▶ [What to work on]: Filter the data for "List" and copy matching lines.

(Records contained in a dataset)
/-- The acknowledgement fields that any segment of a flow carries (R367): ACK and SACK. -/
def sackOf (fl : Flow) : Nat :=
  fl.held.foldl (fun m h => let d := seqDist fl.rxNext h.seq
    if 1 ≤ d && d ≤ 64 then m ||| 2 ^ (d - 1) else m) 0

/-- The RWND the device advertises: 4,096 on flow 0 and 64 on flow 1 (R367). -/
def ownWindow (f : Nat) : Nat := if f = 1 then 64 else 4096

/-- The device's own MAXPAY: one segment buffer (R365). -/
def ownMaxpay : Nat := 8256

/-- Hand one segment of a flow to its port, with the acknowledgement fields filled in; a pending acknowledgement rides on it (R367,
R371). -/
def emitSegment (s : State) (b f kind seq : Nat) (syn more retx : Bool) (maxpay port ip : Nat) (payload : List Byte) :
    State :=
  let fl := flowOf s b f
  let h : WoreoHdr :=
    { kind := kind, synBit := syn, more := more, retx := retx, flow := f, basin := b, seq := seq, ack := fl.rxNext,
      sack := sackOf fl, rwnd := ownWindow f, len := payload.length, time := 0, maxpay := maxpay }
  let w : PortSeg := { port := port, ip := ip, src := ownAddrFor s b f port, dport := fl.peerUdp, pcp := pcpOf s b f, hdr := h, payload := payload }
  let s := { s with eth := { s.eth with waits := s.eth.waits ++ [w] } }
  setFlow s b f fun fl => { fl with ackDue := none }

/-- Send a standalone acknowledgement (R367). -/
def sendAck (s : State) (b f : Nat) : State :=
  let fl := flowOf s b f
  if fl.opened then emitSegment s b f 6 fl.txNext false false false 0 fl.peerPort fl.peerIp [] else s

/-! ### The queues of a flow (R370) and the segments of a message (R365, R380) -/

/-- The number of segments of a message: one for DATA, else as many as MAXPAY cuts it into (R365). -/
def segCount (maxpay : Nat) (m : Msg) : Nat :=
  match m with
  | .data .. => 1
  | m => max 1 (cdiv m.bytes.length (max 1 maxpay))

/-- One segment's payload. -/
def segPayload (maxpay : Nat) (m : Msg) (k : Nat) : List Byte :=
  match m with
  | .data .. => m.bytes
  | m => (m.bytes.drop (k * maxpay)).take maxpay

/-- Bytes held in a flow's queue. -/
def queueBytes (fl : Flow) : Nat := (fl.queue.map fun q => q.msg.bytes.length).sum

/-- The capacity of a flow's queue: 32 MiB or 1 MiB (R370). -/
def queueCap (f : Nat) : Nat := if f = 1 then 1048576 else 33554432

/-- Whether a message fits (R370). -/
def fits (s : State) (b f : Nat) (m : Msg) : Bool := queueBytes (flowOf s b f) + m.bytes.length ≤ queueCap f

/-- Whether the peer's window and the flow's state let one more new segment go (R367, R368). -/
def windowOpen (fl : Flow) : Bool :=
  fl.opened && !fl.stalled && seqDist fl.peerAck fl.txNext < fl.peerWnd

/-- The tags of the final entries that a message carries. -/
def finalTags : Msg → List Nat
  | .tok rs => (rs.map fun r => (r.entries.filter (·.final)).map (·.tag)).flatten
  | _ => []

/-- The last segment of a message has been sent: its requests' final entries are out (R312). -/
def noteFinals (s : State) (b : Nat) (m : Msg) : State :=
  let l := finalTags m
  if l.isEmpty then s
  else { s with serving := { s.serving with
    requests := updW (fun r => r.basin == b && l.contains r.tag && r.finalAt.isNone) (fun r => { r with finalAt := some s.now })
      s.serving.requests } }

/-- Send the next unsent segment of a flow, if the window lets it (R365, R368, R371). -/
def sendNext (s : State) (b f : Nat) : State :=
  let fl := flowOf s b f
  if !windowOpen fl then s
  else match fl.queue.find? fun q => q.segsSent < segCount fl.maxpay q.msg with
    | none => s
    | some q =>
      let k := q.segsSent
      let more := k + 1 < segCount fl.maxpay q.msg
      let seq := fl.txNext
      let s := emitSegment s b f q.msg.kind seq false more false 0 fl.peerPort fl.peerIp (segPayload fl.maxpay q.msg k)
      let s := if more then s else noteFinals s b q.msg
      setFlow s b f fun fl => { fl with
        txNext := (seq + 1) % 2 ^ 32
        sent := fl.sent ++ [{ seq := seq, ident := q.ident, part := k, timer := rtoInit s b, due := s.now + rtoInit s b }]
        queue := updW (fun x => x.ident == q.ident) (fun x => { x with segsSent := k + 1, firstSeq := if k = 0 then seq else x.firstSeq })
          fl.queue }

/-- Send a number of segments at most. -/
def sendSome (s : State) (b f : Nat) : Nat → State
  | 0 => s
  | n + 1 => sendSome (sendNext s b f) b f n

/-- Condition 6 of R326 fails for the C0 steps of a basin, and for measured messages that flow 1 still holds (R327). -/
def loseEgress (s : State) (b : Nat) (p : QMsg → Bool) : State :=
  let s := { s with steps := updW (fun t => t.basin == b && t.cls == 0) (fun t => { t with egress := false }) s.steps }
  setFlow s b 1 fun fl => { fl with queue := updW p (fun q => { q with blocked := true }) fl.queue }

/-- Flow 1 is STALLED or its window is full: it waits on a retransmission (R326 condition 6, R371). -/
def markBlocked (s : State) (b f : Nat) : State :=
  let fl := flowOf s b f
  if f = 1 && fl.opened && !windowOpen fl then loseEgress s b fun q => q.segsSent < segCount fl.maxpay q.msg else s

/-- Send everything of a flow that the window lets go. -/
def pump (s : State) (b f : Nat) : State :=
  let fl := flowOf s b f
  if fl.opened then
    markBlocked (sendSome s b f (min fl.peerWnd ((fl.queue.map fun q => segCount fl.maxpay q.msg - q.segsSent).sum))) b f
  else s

▶ [Exercise result]:
def emitSegment (s : State) (b f kind seq : Nat) (syn more retx : Bool) (maxpay port ip : Nat) (payload : List Byte) :
def segPayload (maxpay : Nat) (m : Msg) (k : Nat) : List Byte :=
def finalTags : Msg → List Nat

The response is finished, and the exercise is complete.